*PROBLEM DESCRIPTION*. Every line that contains the word "running" should be copied from the records below.

Top of SOURCE RECORDS

-- ==== Sys2Proof/Tests/Slice0.lean ====
section
/-! SUPPORT. Tests on fixed values, and one witness per obligation that its hypotheses can be met together.
Expected values are from spec/95_test_vectors.md, whose vector is named beside each, or worked by hand from the
rule named. -/

namespace Sys2Proof.Tests
open Sys2Proof Sys2Proof.Machine

/-! Well-formedness: each check refuses an ill-formed term. -/

theorem test_wf_cc_below : wellFormed (.ccMsg 100 0) = false := by decide
theorem test_wf_cc_above : wellFormed (.ccMsg 117 0) = false := by decide
theorem test_wf_cc_bounds : wellFormed (.ccMsg 101 0) = true ∧ wellFormed (.ccMsg 116 127) = true := by decide
theorem test_wf_pkt_below : wellFormed (.usbMidiCcPkt 100 0) = false := by decide
theorem test_wf_pkt_above : wellFormed (.usbMidiCcPkt 117 0) = false := by decide
theorem test_wf_poll_65 : wellFormed (.poll true (List.replicate 65 0)) = false := by decide
theorem test_wf_poll_64 : wellFormed (.poll true (List.replicate 64 0)) = true := by decide
theorem test_wf_poll_inactive : wellFormed (.poll false [0]) = false := by decide

/-! Decoding: one written word per constructor, from the encodings of 30_encoding.md and the trace lines of
R72. -/

theorem test_decode_cc_msg :
    decode (.bytes .serTx [0b10110000, 0b01100101, 0b01000000]) = .ok (.ccMsg 101 64) := by decide
theorem test_decode_pkt :
    decode (.bytes .usbIn [0b00001011, 0b10110000, 0b01110100, 0b01111111]) = .ok (.usbMidiCcPkt 116 127) := by
  decide
theorem test_decode_sysex :
    decode (.bytes .usbOut [0b00010110, 0xF0, 0x01, 0x02]) = .ok (.usbInSysex 1 2 0xF0 1 2) := by decide
theorem test_decode_regular_lo :
    decode (.bytes .usbOut [0b11110011, 0x00, 0x80, 0xFF]) = .ok (.usbInRegularLo 15 3 0 0x80 0xFF) := by decide
theorem test_decode_regular_hi :
    decode (.bytes .usbOut [0b00101101, 0x90, 0x3C, 0x7F]) = .ok (.usbInRegularHi 2 5 0x90 0x3C 0x7F) := by decide
theorem test_decode_sample_s :
    decode (.line ⟨.sample, [⟨.s, .num 64⟩, ⟨.now, .num 1000⟩]⟩) = .ok (.sample (rawOfSample 64) 1000) := rfl
theorem test_decode_sample_raw :
    decode (.line ⟨.sample, [⟨.raw, .num 2⟩, ⟨.now, .num 7⟩]⟩) = .ok (.sample (BitVec.ofNat _ 2) 7) := by
  have h : 2 < 2 ^ Config.adcBits :=
    lt_of_lt_of_le (by decide : 2 < 2 ^ 8) (Nat.pow_le_pow_right (by decide) (by unfold Config.adcBits; omega))
  simp [decode, decodeLine, sampleOfRaw, h, inRange]
theorem test_decode_serial : decode (.line ⟨.serial, []⟩) = .ok .serial := by decide
theorem test_decode_push : decode (.line ⟨.push, [⟨.ok, .num 0⟩]⟩) = .ok (.push false) := rfl
theorem test_decode_idle : decode (.line ⟨.idle, []⟩) = .ok .idle := by decide
theorem test_decode_usb_event :
    decode (.line ⟨.usbEvent, [⟨.kind, .line .comm⟩]⟩) = .ok (.usbEvent .comm) := by decide
theorem test_decode_poll :
    decode (.line ⟨.poll, [⟨.activity, .num 1⟩, ⟨.rx, .bytes [9, 144, 60, 127, 11]⟩]⟩) =
      .ok (.poll true [0x09, 0x90, 0x3C, 0x7F, 0x0B]) := by decide
theorem test_decode_host_take : decode (.line ⟨.hostTake, [⟨.deliver, .num 1⟩]⟩) = .ok (.hostTake true) := rfl
theorem test_decode_boot_done : decode (.line ⟨.bootDone, []⟩) = .ok .bootDone := by decide
theorem test_decode_boot_fail : decode (.line ⟨.bootFail, []⟩) = .ok .bootFail := by decide
theorem test_decode_reset : decode (.line ⟨.reset, []⟩) = .ok .reset := by decide

/-! Decoding refuses by name. -/

theorem test_decode_other_channel : decode (.bytes .serTx [0xB1, 101, 64]) = .error .notCcMsg := by decide
theorem test_decode_high_bit : decode (.bytes .usbIn [0x0B, 0xB0, 0xE5, 64]) = .error .notUsbPkt := by decide
theorem test_decode_length : decode (.bytes .usbOut [0x0B, 0xB0]) = .error (.wrongLength .usbOut 2) := by decide
theorem test_decode_byte_range :
    decode (.line ⟨.poll, [⟨.activity, .num 1⟩, ⟨.rx, .bytes [256]⟩]⟩) = .error (.outOfRange .poll) := by decide
theorem test_decode_args : decode (.line ⟨.push, []⟩) = .error (.badArgs .push) := by decide

/-! The words of spec/opcode_table.json. -/

theorem test_word_cc_msg : decodeTableWord 24 0xB06540 = some (.ccMsg 101 64) := by decide
theorem test_word_pkt : decodeTableWord 32 0x0BB06540 = some (.usbMidiCcPkt 101 64) := by decide
theorem test_word_sysex : decodeTableWord 32 0x04000000 = some (.usbInSysex 0 0 0 0 0) := by decide
theorem test_word_lo : decodeTableWord 32 0 = some (.usbInRegularLo 0 0 0 0 0) := by decide
theorem test_word_hi : decodeTableWord 32 0x08010203 = some (.usbInRegularHi 0 0 1 2 3) := by decide

/-! The pure functions. -/

/-- V-DS, `ADC_BITS` 8. -/
theorem test_downscale_8 : [0x00, 0x01, 0x02, 0xFF].map (fun r : BitVec 8 => downscaleFrom r) = [0, 0, 1, 127] := by
  decide
/-- V-DS, `ADC_BITS` 10. -/
theorem test_downscale_10 :
    [0, 7, 8, 512, 1023].map (fun r : BitVec 10 => downscaleFrom r) = [0, 0, 1, 64, 127] := by decide
/-- V-DS, `ADC_BITS` 12. -/
theorem test_downscale_12 :
    [31, 32, 2047, 2048, 2079, 2080, 4095].map (fun r : BitVec 12 => downscaleFrom r) =
      [0, 1, 63, 64, 64, 65, 127] := by decide

/-- V-DB 1 to 9. -/
theorem test_debounce_rule :
    debounce 0 0 0 0 5 = ⟨false, false⟩ ∧ debounce 0 0 0 64 1000 = ⟨true, true⟩ ∧
    debounce 64 0 1000 0 1050 = ⟨true, true⟩ ∧ debounce 64 0 1000 0 1051 = ⟨false, true⟩ ∧
    debounce 64 0 1000 0 1000 = ⟨true, true⟩ ∧ debounce 64 0 1000 65 5000 = ⟨true, true⟩ ∧
    debounce 64 0 1000 0 999 = ⟨true, true⟩ ∧ debounce 0 0 0 127 0 = ⟨true, true⟩ ∧
    debounce 64 0 1000 64 1000000 = ⟨false, false⟩ := by decide
/-- V-DB 10 to 14. -/
theorem test_debounce_return :
    debounce 0 64 1051 64 1101 = ⟨true, true⟩ ∧ debounce 0 64 1051 64 1102 = ⟨false, true⟩ ∧
    debounce 0 64 1051 0 1200 = ⟨false, false⟩ ∧ debounce 127 126 0 126 51 = ⟨false, true⟩ ∧
    debounce 127 126 0 126 50 = ⟨true, true⟩ := by decide
/-- V-DB 15 to 19. -/
theorem test_debounce_timer :
    debounce 64 0 0xFFFFFFCC 0 0xFFFFFFFF = ⟨false, true⟩ ∧ debounce 64 0 0xFFFFFFCD 0 0xFFFFFFFF = ⟨true, true⟩ ∧
    debounce 64 0 0xFFFFFFCE 0 0xFFFFFFFF = ⟨true, true⟩ ∧ debounce 64 0 0xFFFFFFF0 0 0x10 = ⟨true, true⟩ ∧
    debounce 64 0 0xFFFFFFF0 0 0x50 = ⟨true, true⟩ := by decide

/-- A map of the shape reading A of 95_test_vectors.md lists; it is not normative. -/
def readingA : Vector Chan 16 := #v[15, 14, 13, 12, 11, 10, 9, 8, 0, 1, 2, 3, 4, 5, 6, 7]

/-- V-EN. -/
theorem test_encode :
    encodeCc readingA 8 64 = [0xB0, 0x65, 0x40] ∧ encodeCc readingA 8 127 = [0xB0, 0x65, 0x7F] ∧
    encodeCc readingA 0 5 = [0xB0, 0x74, 0x05] ∧ encodeCc readingA 15 1 = [0xB0, 0x6C, 0x01] ∧
    encodeCc readingA 9 100 = [0xB0, 0x66, 0x64] := by decide
/-- V-FR. -/
theorem test_frame :
    (frame [0xB0, 0x65, 0x40]).toOption = some ⟨0x0B, 0xB0, 0x65, 0x40⟩ ∧
    (frame [0xB0, 0x65]).toOption = none := by decide
/-- V-PA, the lengths. -/
theorem test_parse :
    [0, 3, 4, 7, 8, 63, 64].map (fun n => (parse (List.replicate n 0)).length) = [0, 0, 1, 1, 2, 15, 16] := by decide
/-- V-PA, the classes. -/
theorem test_class :
    [0x04, 0x05, 0x07, 0x14, 0x03, 0x08, 0x0B, 0x0F].map (fun h : Byte => classOf ⟨h, 0, 0, 0⟩) =
      [.sysex, .sysex, .sysex, .sysex, .regular, .regular, .regular, .regular] := by decide

/-! States for the tests: the reset state with reading A's map, then booted, then with a message held. -/

def fresh : State := { State.reset with chanMap := readingA }
def running : State := { fresh with mode := .run, irqEn := true }
def halted : State := { fresh with mode := .halt, fault := some .initFail }
/-- Channel `c` holds `k` and is next. -/
def atKnob (c : Chan) (k : Knob) : State := { running with knobs := running.knobs.set c.toNat k, scanCh := c }
/-- Channel 8's first report, sampled (S1). -/
def holding (p : Phase) : State :=
  { atKnob 8 ⟨64, 0, 1000⟩ with pPhase := p, pMsg := [0xB0, 0x65, 0x40] }
def pktA : Packet := ⟨0x0B, 0xB0, 0x66, 1⟩
def pktB : Packet := ⟨0x0B, 0xB0, 0x67, 2⟩
def pktK : Packet := ⟨0x0B, 0xB0, 0x65, 0x40⟩

theorem usbTxDepth_pos : 0 < Config.usbTxDepth := by unfold Config.usbTxDepth; omega

/-! One step of each instruction. -/

/-- S1: the first report of channel 8. -/
theorem test_sample_first_report :
    let t := sampleStep 64 1000 (atKnob 8 ⟨0, 0, 0⟩)
    t.knob 8 = ⟨64, 0, 1000⟩ ∧ t.pMsg = [0xB0, 0x65, 0x40] ∧ t.pPhase = .serial ∧ t.scanCh = 8 ∧ t.muxSel = 8 := by
  decide
/-- S4 step c, on the last channel: suppressed, updated, and the scan wraps. -/
theorem test_sample_suppressed :
    let t := sampleStep 10 2060 (atKnob 15 ⟨20, 10, 2000⟩)
    t.knob 15 = ⟨10, 20, 2060⟩ ∧ t.pPhase = .sample ∧ t.scanCh = 0 ∧ t.pMsg = [0, 0, 0] := by decide
/-- S1: SERIAL. -/
theorem test_serial : exec .serial (holding .serial) =
    .next { holding .push with serOut := [0xB0, 0x65, 0x40] } := rfl
/-- V-PU, `USB_TX_DEPTH` 2, rows 1 to 5. -/
theorem test_push_queue :
    [([], true), ([pktA], true), ([pktA], false), ([pktA, pktB], true), ([pktA, pktB], false)].map
      (fun x => (pushStep 2 x.2 { holding .push with txq := x.1 }).txq) =
    [[pktK], [pktA, pktK], [pktA], [pktA, pktB], [pktA, pktB]] := by decide
/-- V-PU: the channel ends whether the message is queued or dropped, and 15 is followed by 0. -/
theorem test_push_channel :
    (pushStep 2 true (holding .push)).scanCh = 9 ∧ (pushStep 2 false (holding .push)).pPhase = .sample ∧
    (pushStep 2 false { holding .push with scanCh := 15 }).scanCh = 0 := by decide
/-- V-FR, last row: a payload of two bytes. -/
theorem test_push_pkt_size : exec (.push true) { holding .push with pMsg := [0xB0, 0x65] } =
    .next { holding .push with pMsg := [0xB0, 0x65], fault := some .pktSize, mode := .halt } := rfl
/-- V-ID. -/
theorem test_idle : exec .idle (holding .push) = .next (holding .push) := rfl
/-- V-IR 2 and 5. -/
theorem test_usb_event :
    exec (.usbEvent .comm) { running with usbPend := true } = .next { running with usbPend := true } ∧
    exec (.usbEvent .generic) fresh = .next { fresh with usbPend := true } := ⟨rfl, rfl⟩
/-- V-IR 7. -/
theorem test_usb_event_halt : exec (.usbEvent .generic) halted = .fault (.notEnabled .usbEvent) := rfl
/-- Program 3's read: one packet and one byte over, only `usb_pend` changes. -/
theorem test_poll : exec (.poll true [0x09, 0x90, 0x3C, 0x7F, 0x0B]) { holding .push with usbPend := true } =
    .next { holding .push with usbPend := false } := rfl
/-- V-IR 4 and 5. -/
theorem test_poll_not_enabled :
    exec (.poll false []) running = .fault (.notEnabled .poll) ∧
    exec (.poll false []) { fresh with usbPend := true } = .fault (.notEnabled .poll) := ⟨rfl, rfl⟩
/-- V-HT 1 and 2. -/
theorem test_host_take :
    exec (.hostTake true) { running with txq := [pktA, pktB] } =
      .next { running with txq := [pktB], hostIn := [pktA] } ∧
    exec (.hostTake false) { running with txq := [pktA, pktB] } = .next { running with txq := [pktB] } := ⟨rfl, rfl⟩
/-- V-HT 3. -/
theorem test_host_take_empty : exec (.hostTake true) running = .fault (.notEnabled .hostTake) := rfl
/-- V-RS 4 and V-IR 6. -/
theorem test_boot_done : exec .bootDone { fresh with usbPend := true } = .next { running with usbPend := true } := rfl
/-- V-RS 2. -/
theorem test_boot_fail : exec .bootFail fresh = .next halted := rfl
/-- V-RS 5: the queued packet is lost, the logs stay. -/
theorem test_reset :
    let t := resetBlock { holding .serial with txq := [pktA], serOut := [1], hostIn := [pktB] }
    t.txq = [] ∧ t.pPhase = .sample ∧ t.mode = .boot ∧ t.knob 8 = ⟨0, 0, 0⟩ ∧ t.serOut = [1] ∧ t.hostIn = [pktB] := by
  decide
/-- V-EN, as a row of the table; and an encoding the block never emits (R64). -/
theorem test_cc_msg_row :
    exec (.ccMsg 101 64) fresh = .next { fresh with fmtOut := some [0xB0, 0x65, 0x40] } ∧
    renderCc readingA 116 127 = some [0xB0, 0x74, 0x7F] ∧ renderCc readingA 100 64 = none ∧
    renderCc readingA 117 64 = none := ⟨rfl, rfl, rfl, rfl⟩
/-- V-FR, as a row of the table. -/
theorem test_pkt_row :
    exec (.usbMidiCcPkt 101 64) halted = .next { halted with fmtOut := some [0x0B, 0xB0, 0x65, 0x40] } := rfl
/-- 43_usb_poll.md R116: each inbound row is discarded. -/
theorem test_inbound_rows :
    exec (.usbInSysex 1 2 0xF0 1 2) running = .next running ∧
    exec (.usbInRegularLo 0 3 0 0 0) running = .next running ∧
    exec (.usbInRegularHi 0 1 0x90 0x3C 0x7F) running = .next running := ⟨rfl, rfl, rfl⟩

Bottom of SOURCE RECORDS

*COMPLETED TASK*.
def running : State := { fresh with mode := .run, irqEn := true }
def atKnob (c : Chan) (k : Knob) : State := { running with knobs := running.knobs.set c.toNat k, scanCh := c }
    exec (.usbEvent .comm) { running with usbPend := true } = .next { running with usbPend := true } ∧
    exec (.poll false []) running = .fault (.notEnabled .poll) ∧
    exec (.hostTake true) { running with txq := [pktA, pktB] } =
      .next { running with txq := [pktB], hostIn := [pktA] } ∧
    exec (.hostTake false) { running with txq := [pktA, pktB] } = .next { running with txq := [pktB] } := ⟨rfl, rfl⟩
theorem test_host_take_empty : exec (.hostTake true) running = .fault (.notEnabled .hostTake) := rfl
theorem test_boot_done : exec .bootDone { fresh with usbPend := true } = .next { running with usbPend := true } := rfl
    exec (.usbInSysex 1 2 0xF0 1 2) running = .next running ∧
    exec (.usbInRegularLo 0 3 0 0 0) running = .next running ∧
    exec (.usbInRegularHi 0 1 0x90 0x3C 0x7F) running = .next running := ⟨rfl, rfl, rfl⟩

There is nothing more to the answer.